Scientists can tell that a meteorite came from Mars rather than an asteroid by looking at its chemical composition. Tiny bubbles of air trapped within rocks reflect the local environment in which those rocks formed, and the air within Martian meteorites is a dead ringer, compositionally speaking, for Mars’s atmosphere.
Herd and his colleagues analyzed data from six Martian meteorites. That might seem like a small sample, but those rocks represent five out of the 10 so-called pairing groups of Martian meteorites found on Earth. Rocks within the same pairing group were likely ejected from the same place on Mars at the same time and therefore were birthed by a single impact event, Herd said.
Linking Martian meteorites with their source crater provides information about provenance, which is key to better understanding these pieces of Mars, said Stephanie Werner, a planetary scientist at the University of Oslo in Norway who was not involved in the research. “We try to find where they come from so we get the context of the rock.”
Herd and his team mined chemical and structural measurements from each meteorite, along with estimates of when each rock originally formed and when it was ejected from Mars. Those data allowed the researchers to winnow down the millions of impact craters that pepper Mars’s surface.
Researchers generally agree that Martian meteorites were likely ejected from the Red Planet within the past 20 million years. That fact was an important starting point to this investigation, Herd said. “The craters that we link to these ejection events must be quite fresh.”
By looking for craters characterized by features that indicate youth—“secondary” craters created by ejected debris, for instance—Herd and his collaborators homed in on roughly 300 craters.
Damaged Goods
The team then looked at shock-related features in each meteorite. “We looked at specific physical damage,” Herd said. That information allowed the researchers to constrain the magnitude of the impact—and therefore the size of the resulting crater—necessary to have imparted that damage. The researchers used those data, along with estimates of the ages of each crater and the age of the surrounding terrain—based on the density of nearby craters—to link the five Martian meteorite pairing groups with their most likely source craters.
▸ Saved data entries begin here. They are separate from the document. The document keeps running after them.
/-- The crossings of a build, by number (R527). -/
def crossKind (b : Build) (x : Nat) : Option CrossKind :=
  let leaf := b == .leaf
  if x < 0x40 then (if leaf then some .handshake else none)
  else if x < 0x80 then (if leaf then some .fifo else none)
  else if x < 0x83 then some .fifo
  else if 0x90 ≤ x ∧ x < 0xA0 then (if leaf && decide (0x98 ≤ x) then none else some .fifo)
  else if x = 0xA0 ∨ x = 0xA1 ∨ x = 0xA3 then some .handshake
  else if x = 0xA2 then (if leaf then some .fifo else none)
  else if 0xB0 ≤ x ∧ x < 0xBC then (if leaf then none else some .fifo)
  else if 0xC0 ≤ x ∧ x < 0xC2 then (if leaf then none else some .fifo)
  else if 0xD0 ≤ x ∧ x < 0xD8 then some .fifo
  else if 0xE0 ≤ x ∧ x < 0xE5 then some .event
  else none

/-- A timeout is counted and recorded and raises its source (R455 to R457); the lines that the crossing carries are marked asserted,
which is an edge of each that was not. -/
def cdcTimed (x : Nat) (s : State) : State :=
  let v := 2 ^ 31 + x % 1024
  let s1 := ((s.inc CDC_TMO_COUNT 1).wr CDC_TMO_LAST v).evt FLT_EVT 4
  let s2 := if s1.getB CDC_TMO_FIRST 31 then s1 else s1.wr CDC_TMO_FIRST v
  let rise := (List.range 64).filter (fun n => bit (crossingLines x) n && !(s2.fltLine n))
  let s3 : State := faultEdge 7 { s2 with flt := { s2.flt with stuck := s2.flt.stuck ||| crossingLines x } }
  s3.each rise faultEdge

/-- A crossing of the build has waited 65,536 cycles; the side that began a handshake completes with zero data and no effect (R455). -/
def cdcTimeout (x : Nat) (s : State) : State :=
  match crossKind s.build x with
  | none => s
  | some .handshake => (cdcTimed x s).emit (.crossed x 0)
  | some _ => cdcTimed x s

/-! ### Injection (R453) -/

/-- The source an injected error raises at the read of its word (R453). -/
def injectSource (target bits : Nat) : Nat :=
  if target = 2 then 15
  else if bits = 1 then (if target = 0 then 5 else 13)
  else if target = 0 then 6 else if target = 1 then 14 else if target = 3 then 16 else if target = 4 then 17
  else if target = 5 then 19 else 34

/-- What a unit held under a key is gone, spoilt or not: other data take its place. -/
def memGone (target key : Nat) (s : State) : State :=
  { s with flt := { s.flt with inject := s.flt.inject.filter (fun i => !(i.target == target && i.written && i.key == key)) } }

/-- A unit writes what it holds under a key in its memory: an injection into any word takes hold there, one into a stated word where
the write falls on it, which the spec's layouts leave open. -/
def memWritten (target key : Nat) (s : State) : State :=
  match s.flt.inject.find? (fun i => i.target == target && !i.written) with
  | none => s
  | some i =>
    let (v, s1) := if i.any then (1#64, s) else s.draw
    if v.toNat % 2 = 1 then
      ({ s1 with flt := { s1.flt with inject := s1.flt.inject.map (fun x => if x = i then { x with written := true, key := key } else x) } }).evt
        FLT_EVT 5
    else s1

/-- A unit reads what it holds under a key in its memory: an injected error that stands there is met and raises its source (R453). -/
def memReadBack (target key : Nat) (s : State) : State :=
  match s.flt.inject.find? (fun i => i.target == target && i.written && i.key == key) with
  | none => s
  | some i => faultEdge (injectSource target i.bits) { s with flt := { s.flt with inject := s.flt.inject.erase i } }

/-! ### The commands' own parts (R449, R453, R454, R458) -/

/-- FLT_SET's check of one pair: 0 accepted, else a status of R458. -/
def fltPairBad (b : Build) (off v : Nat) : Bool :=
  if off = 4 then fld v 2 14 != 0 || fld v 16 16 == 0
  else if 0x100 ≤ off ∧ off < 0x500 ∧ off % 16 = 0 then
    let n := (off - 0x100) / 16
    !(fltExists b n) || fld v 20 8 != 0 || fld v 30 2 == 3 || fld v 28 2 == 3 || !(bit (fltPermitted n) (fld v 28 2)) ||
      fld v 0 20 == 0 || decide (1000000 < fld v 0 20)
  else true

/-- Write one pair of FLT_SET; of FLT_CTL only QUIET (R454, R458). -/
def fltPut (off v : Nat) (s : State) : State :=
  if off = 4 then s.setF FLT_CTL 16 16 (fld v 16 16) else s.wr (FLT_SRC_CFG ((off - 0x100) / 16)) v

/-- Whether FLT_CLEAR clears a source that is not IDLE (R449). -/
def State.clearable (s : State) (authority n : Nat) : Bool :=
  !(s.fltLine n || bit s.flt.badPairs n) &&
    !(decide (authority < 2) && (s.fltWire n || (Tbl.get? s.flt.escalated n).any (fun e => e.1 == 2) || s.fltClass n == 2))

/-- The sources of a mask as a 64-bit value. -/
def maskOf (ns : List Nat) : Nat := ns.foldl (fun m n => setBit m n) 0

/-- FLT_CLEAR (R449, R451): what was cleared, what was not, and the state after. -/
def fltClear (authority mask : Nat) (s : State) : Nat × Nat × State :=
  let named := (setBits 64 mask).filter (fun n => s.fltState n != 0)
  let yes := named.filter (s.clearable authority)
  let no := named.filter (fun n => !(s.clearable authority n))
  let s1 := s.each yes withdraw
  let s2 := if yes ≠ [] ∧ s1.flt.escalated = [] then s1.putB FLT_STATE 0 false else s1
  (maskOf yes, maskOf no, s2)

/-- Whether FLT_INJECT is refused with BAD_PARAM (R454, R458). -/
def injectBad (s : State) (target bits dur : Nat) : Bool :=
  target == 7 || decide (11 < target) || (target == 6 && !s.isTray) ||
    (decide (target ≤ 6) && !(bits == 1 || bits == 2)) || (decide (8 ≤ target) && !(s.getB FLT_CTL 1)) ||
    (target == 9 && dur == 0)

/-- An injection (R453). A corrupted key is one of no stated value. -/
def inject (target bits : Nat) (any : Bool) (slot addr dur : Nat) (s : State) : State :=
  let s1 := logEvent 0x13 (leBytes 1 target ++ leBytes 1 bits ++ zeros 6 ++ leBytes 8 addr) (s.inc FLT_INJECTED 1)
  if target ≤ 6 then
    let i : Injection := { target := target, bits := bits, any := any, addr := addr, written := false, key := 0 }
    { s1 with flt := { s1.flt with inject := s1.flt.inject ++ [i] } }
  else if target = 8 then { s1 with flt := { s1.flt with badTime := true } }
  else if target = 9 then ({ s1 with flt := { s1.flt with errUntil := s1.dat.edges + dur * 1250 } }).evt FLT_EVT 5
  else if target = 10 then
    match Tbl.get? s1.pil.keys slot with
    | none => s1.evt FLT_EVT 5
    | some k =>
      let (v, s2) := s1.draw
      ({ s2 with pil := { s2.pil with keys := Tbl.set s2.pil.keys slot (leBytes 8 v.toNat ++ k.drop 8) } }).evt FLT_EVT 5
  else { s1 with flt := { s1.flt with badTag := true } }

end Sys2Proof.Machine
end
Herd and his colleagues pinpointed five craters ranging in diameter from 14 to 39 kilometers (9–24 miles). One, called Tooting, had previously been linked to a Martian meteorite pairing group, but the other four—Chakpar, Corinto, Kotka, and Domoni—are new discoveries.
It’s exciting to think about connecting craters on Mars with Martian meteorites, but there’s a lot of uncertainty in these types of analyses, Werner said. For starters, Herd and his colleagues assumed that the meteorites in their sample were all relatively young rocks, she said. But Werner and some other researchers believe that some Martian meteorites might be billions of years old. “There are different opinions about how old they are,” she said. And that affects where you’d look for a source crater, she added, because some lie on younger terrain and others lie on older terrain.
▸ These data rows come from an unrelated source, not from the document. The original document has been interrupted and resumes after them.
-- ==== Sys2Proof/Machine/DatumCore.lean ====
section
/-! DEFINITION. Datum's clock and servo (R56 to R67, R80 to R84): what a measurement, a load or step, and a passed
event do. -/

namespace Sys2Proof.Machine

/-! ### The clock (R58, R59) -/

/-- The clamp of the adjustment, in units of 2⁻³² ns per cycle (R59). -/
def fadjMax : Int := 1717987

/-- An adjustment clamped to ±500 ppm (R59). -/
def clampAdj (z : Int) : Int := if z > fadjMax then fadjMax else if z < -fadjMax then -fadjMax else z

/-- The effective increment per DAT_CLK edge (R58). -/
def State.effInc (s : State) : Int := (s.rd DAT_INC : Nat) + toInt 32 (s.rd DAT_FADJ)

/-- A clock moved by a signed number of units, SEC wrapping (R58). -/
def clockAdd (t : Nat) (d : Int) : Nat := (((t : Int) + d) % (clockMod : Nat)).toNat

/-- Pulse outputs that are high fall where `low` holds of them and of the edge that ends them (R80). -/
def pulseFall (low : Nat → Nat → Bool) (s : State) : State :=
  let down := s.dat.pulseOut.filter (fun e => low e.1 e.2)
  { s with dat := { s.dat with pulseOut := s.dat.pulseOut.filter (fun e => !low e.1 e.2) },
           out := s.out ++ down.map (fun e => .pulse e.1 false) }

/-- One DAT_CLK edge (R58): the clock advances, and pulses that have been high for their WIDTH fall (R80). -/
def clockEdge (s : State) : State :=
  pulseFall (fun _ e => decide (e ≤ s.dat.edges + 1))
    { s with dat := { s.dat with clock := clockAdd s.dat.clock s.effInc, edges := s.dat.edges + 1 } }

/-- The difference of two times taken modulo the clock's range, as a signed number of clock units. -/
def timeDiff (a b : Nat) : Int :=
  let d := (a + clockMod - b % clockMod) % clockMod
  if d < clockMod / 2 then (d : Nat) else (d : Int) - (clockMod : Nat)

/-! ### Servo state (R62 to R66, R91) -/

/-- DAT_STATE.STATE: 0 FREE_RUN, 1 ACQUIRE, 2 LOCKED, 3 HOLDOVER. -/
def State.datState (s : State) : Nat := s.getF DAT_STATE 0 3

/-- DAT_STATE.VALID. -/
def State.datValid (s : State) : Bool := s.getB DAT_STATE 4

/-- DAT_CTL.REF. -/
def State.datRef (s : State) : Nat := s.getF DAT_CTL 1 2

/-- Whether the tray build is held LOCKED as grandmaster by R64. -/
def State.gmHeld (s : State) : Bool := s.isTray && s.dat.role.role == 2 && s.datRef == 3

/-- Whether the station's time makes an epoch DEGRADED (R66). -/
def State.timeBad (s : State) : Bool := s.datState == 0 || (s.datState == 1 && s.dat.acqValid)

/-- Epochs in progress carry DEGRADED where the station's time is bad at this instant (R66). -/
def timeMark (s : State) : State := if s.timeBad then s.later .timeBad else s

/-! ### Pulses (R80) -/

/-- START of a pulse output. -/
def State.pulseStart (s : State) (n : Nat) : Nat := s.rdTime (DAT_PLS_SUB n) (DAT_PLS_SEC n)

/-- The next edge time of output `n` not yet raised, if one remains (R80). -/
def State.pulseNextTime (s : State) (n : Nat) : Option Nat :=
  let k := (Tbl.get? s.dat.pulseNext n).getD 0
  let per := s.rd (DAT_PLS_PER n)
  if per = 0 then (if k = 0 then some (s.pulseStart n) else none) else some (s.pulseStart n + nsU (k * per))

/-- Whether output `n` may rise: enabled, and not gated while Datum is neither LOCKED nor in HOLDOVER (R80). -/
def State.pulseLive (s : State) (n : Nat) : Bool :=
  s.getB (DAT_PLS_CTL n) 31 && !(s.getB (DAT_PLS_CTL n) 30 && !(s.datState == 2 || s.datState == 3))

/-- Outputs that may not be high are driven low (R80). -/
def pulseHold (s : State) : State := pulseFall (fun n _ => !s.pulseLive n) s

/-- The next programmed edge of output `n` falls due: it rises and stays high for WIDTH edges, or is skipped while held low
(R80). -/
def pulseEdge (n : Nat) (s : State) : State :=
  match s.pulseNextTime n with
  | none => s
  | some _ =>
    let k := (Tbl.get? s.dat.pulseNext n).getD 0
    let s1 := { s with dat := { s.dat with pulseNext := Tbl.set s.dat.pulseNext n (k + 1) } }
    if s.pulseLive n then
      ({ s1 with dat := { s1.dat with
          pulseOut := Tbl.set s1.dat.pulseOut n (s1.dat.edges + s.getF (DAT_PLS_CTL n) 0 16) } } : State).emit (.pulse n true)
    else s1

/-! ### Entering a state -/

/-- Enter a servo state. An entry to ACQUIRE remembers VALID (R66) and starts the lock count; an entry to LOCKED starts
the unlock count and sets DAT_EVT.LOCKED. A gated pulse output is held low outside LOCKED and HOLDOVER (R80). -/
def setDatState (n : Nat) (s : State) : State :=
  let old := s.datState
  let s1 := s.setF DAT_STATE 0 3 n
  let s2 :=
    if n = 1 ∧ old ≠ 1 then { s1 with dat := { s1.dat with acqValid := s1.datValid, lockCnt := 0 } }
    else if n = 2 ∧ old ≠ 2 then ({ s1 with dat := { s1.dat with unlockCnt := 0 } }).evt DAT_EVT 0
    else s1
  timeMark (pulseHold s2)

/-- Put I and P, and the adjustment they give (R61); the clamp that acts sets DAT_EVT.CLAMP (R59). -/
def putServo (i p : Int) (s : State) : State :=
  let i' := clampAdj i
  let f := clampAdj (i' + p)
  let s1 := ({ s with dat := { s.dat with integ := i', prop := p } }).wr DAT_FADJ (ofInt 32 f)
  if i' = i ∧ f = i' + p then s1 else s1.evt DAT_EVT 4

/-- P := 0, I kept (R62). -/
def dropProp (s : State) : State := putServo s.dat.integ 0 s

/-- The shifts of the reference in use: KP and KI (R61). -/
def State.gains (s : State) : Nat × Nat :=
  if s.datRef = 0 then (s.getF DAT_GAIN 0 8, s.getF DAT_GAIN 8 8) else (s.getF DAT_GAIN 16 8, s.getF DAT_GAIN 24 8)

/-- One servo step on an offset in units of 2⁻¹⁶ ns (R61). -/
def servoStep (o : Int) (s : State) : State :=
  let o32 := o * 65536
  putServo (s.dat.integ + o32 / (2 ^ s.gains.2 : Nat)) (o32 / (2 ^ s.gains.1 : Nat)) s

/-- Move the clock by an offset in units of 2⁻¹⁶ ns and count a load or step (R62, R90). A forward move leaves the timed
events passed to be raised one per edge (R84); a beat taken at the edge after this one carries a STEP mark (R86). -/
def clockJump (o : Int) (s : State) : State :=
  let s1 := { s with dat := { s.dat with clock := clockAdd s.dat.clock (o * 65536), stepMark := some (s.dat.edges + 1),
                                         catchUp := s.dat.catchUp || decide (0 < o) } }
  (rateNote 6 ((s1.inc DAT_STEPS 1).evt DAT_EVT 3)).later .clockStep

/-- A measurement handled in ACQUIRE (R62); the rows are tested in the order of the table. DEDUCED (log 31): "servo per R61 at the
clamp" of the TIME_FAR row is R61 itself, whose result the clamp bounds. -/
def measureAcquire (o : Int) (s : State) : State :=
  let a := o.natAbs
  let stepThr := s.rd DAT_STEP_THR * 65536
  let stepMax := s.rd DAT_STEP_MAX * 65536
  let far := if stepMax = 0 then decide (stepThr < a) else decide (stepMax < a)
  if s.datValid = false then
    let s1 := putServo 0 0 ((clockJump o s).putB DAT_STATE 4 true)
    timeMark { s1 with dat := { s1.dat with lockCnt := 0 } }
  else if stepThr < a ∧ a ≤ stepMax then
    let s1 := dropProp (clockJump o s)
    { s1 with dat := { s1.dat with lockCnt := 0 } }
  else if far then
    let s1 := faultEdge 0 (servoStep o s)
    { s1 with dat := { s1.dat with lockCnt := 0 } }
  else
    let n := if a ≤ s.getF DAT_THR 0 16 * 4096 then s.dat.lockCnt + 1 else 0
    let s1 := servoStep o s
    let s2 := { s1 with dat := { s1.dat with lockCnt := n } }
    if s.getF DAT_COUNT 0 8 ≤ n then setDatState 2 s2 else s2

/-- A valid measurement of the selected reference (R62). -/
def measure (o : Int) (s : State) : State :=
  let s0 := s.wr DAT_OFFSET (ofInt 64 (toInt 48 (ofInt 48 o)))
  if s0.getB DAT_CTL 0 = false ∨ s0.gmHeld = true then s0
  else if s0.datState = 2 then
    let n := if s0.getF DAT_THR 16 16 * 4096 < o.natAbs then s0.dat.unlockCnt + 1 else 0
    let s1 := servoStep o s0
    let s2 := { s1 with dat := { s1.dat with unlockCnt := n } }
    if s0.getF DAT_COUNT 8 8 ≤ n then setDatState 1 (rateNote 7 (s2.evt DAT_EVT 1)) else s2
  else measureAcquire o (if s0.datState = 1 then s0 else setDatState 1 s0)

/-- REF_TMO expected measurements missed in a row (R62). -/
def refTimeout (s : State) : State :=
  if s.gmHeld then s
  else if s.datState = 2 then setDatState 3 (dropProp s)
  else if s.datState = 1 then setDatState 0 (dropProp s)
  else s

/-- HOLD_MAX elapsed in HOLDOVER (R62). -/
def holdoverExpiry (s : State) : State :=
  if s.datState = 3 then faultEdge 1 (setDatState 0 (s.evt DAT_EVT 2)) else s

/-- The last row of R62: the reference changes, the servo is disabled, or a grandmaster leaves its role. FREE_RUN entered from
HOLDOVER sets DAT_EVT.FREE_RUN (R91). -/
def refChanged (s : State) : State :=
  if s.datState = 0 then s
  else
    let s1 := (dropProp s).evt DAT_EVT 6
    if s.datState = 2 then setDatState 3 s1
    else setDatState 0 (if s.datState = 3 then s1.evt DAT_EVT 2 else s1)

/-- The tray build becomes the fleet's reference (R64). -/
def becomeGm (s : State) : State := setDatState 2 (s.putB DAT_STATE 4 true)

/-- What a change of role, reference or enable brings (R62, R64), given whether R64 held the build before. DESIGN CHOICE, where the
two rules meet (log 102): a SERVO_SET that makes REF 3 at a grandmaster takes R64 alone, and a grandmaster that R64 does not
hold loses its role without the last row of R62. -/
def roleSettled (gmBefore refOrEnChanged : Bool) (s : State) : State :=
  if s.gmHeld then (if gmBefore then s else becomeGm s)
  else if gmBefore || refOrEnChanged then refChanged s
  else s

/-! ### Stops (R83) -/

/-- An armed slot fires: it is marked FIRED and requests DIE_STOP (R83, R533). -/
def stopFire (m : Nat) (s : State) : State :=
  if m < 4 ∧ s.getB (DAT_STOP_CTL m) 0 = true ∧ s.getB (DAT_STOP_CTL m) 1 = false then
    dieStopUpdate ((s.putB (DAT_STOP_CTL m) 1 true).evt DAT_EVT 8)
  else s

/-! ### Stamps (R69, R85) -/

/-- Clock units of 1/64 ns. -/
def unit64 : Nat := 2 ^ 26

/-- A receive stamp, corrected by the PMA latency (R69). -/
def State.rxStamp (s : State) (t : Nat) : Nat := clockAdd t (-((s.getF DAT_PMA_LAT 16 16 * unit64 : Nat) : Int))

/-- A transmit stamp, corrected by the PMA latency (R69). -/
def State.txStamp (s : State) (t : Nat) : Nat := clockAdd t (s.getF DAT_PMA_LAT 0 16 * unit64 : Nat)

/-- The stamp of a beat or PPS edge: its capture edge minus 2.4 ns (R85), in the units of FRAC (R56). -/
def beatStamp (edge : Nat) : Nat := clockAdd edge (-((24 * 2 ^ 32 / 10 : Nat) : Int)) / 65536 * 65536

end Sys2Proof.Machine
end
Herd and his collaborators also pinpointed several fresh craters of sufficient size to have ejected material from Mars’s gravitational field that don’t seem to be connected to any Martian meteorite pairing group. One example is Zunil, a crater 10 kilometers (6 miles) in diameter located in Mars’s northern hemisphere. Perhaps the impacts that created those craters didn’t end up ejecting any material that fell to Earth, or maybe those Martian meteorites are still waiting to be found, Herd and his colleagues concluded. “This is, to me, the most exciting thing about this whole study,” Herd said.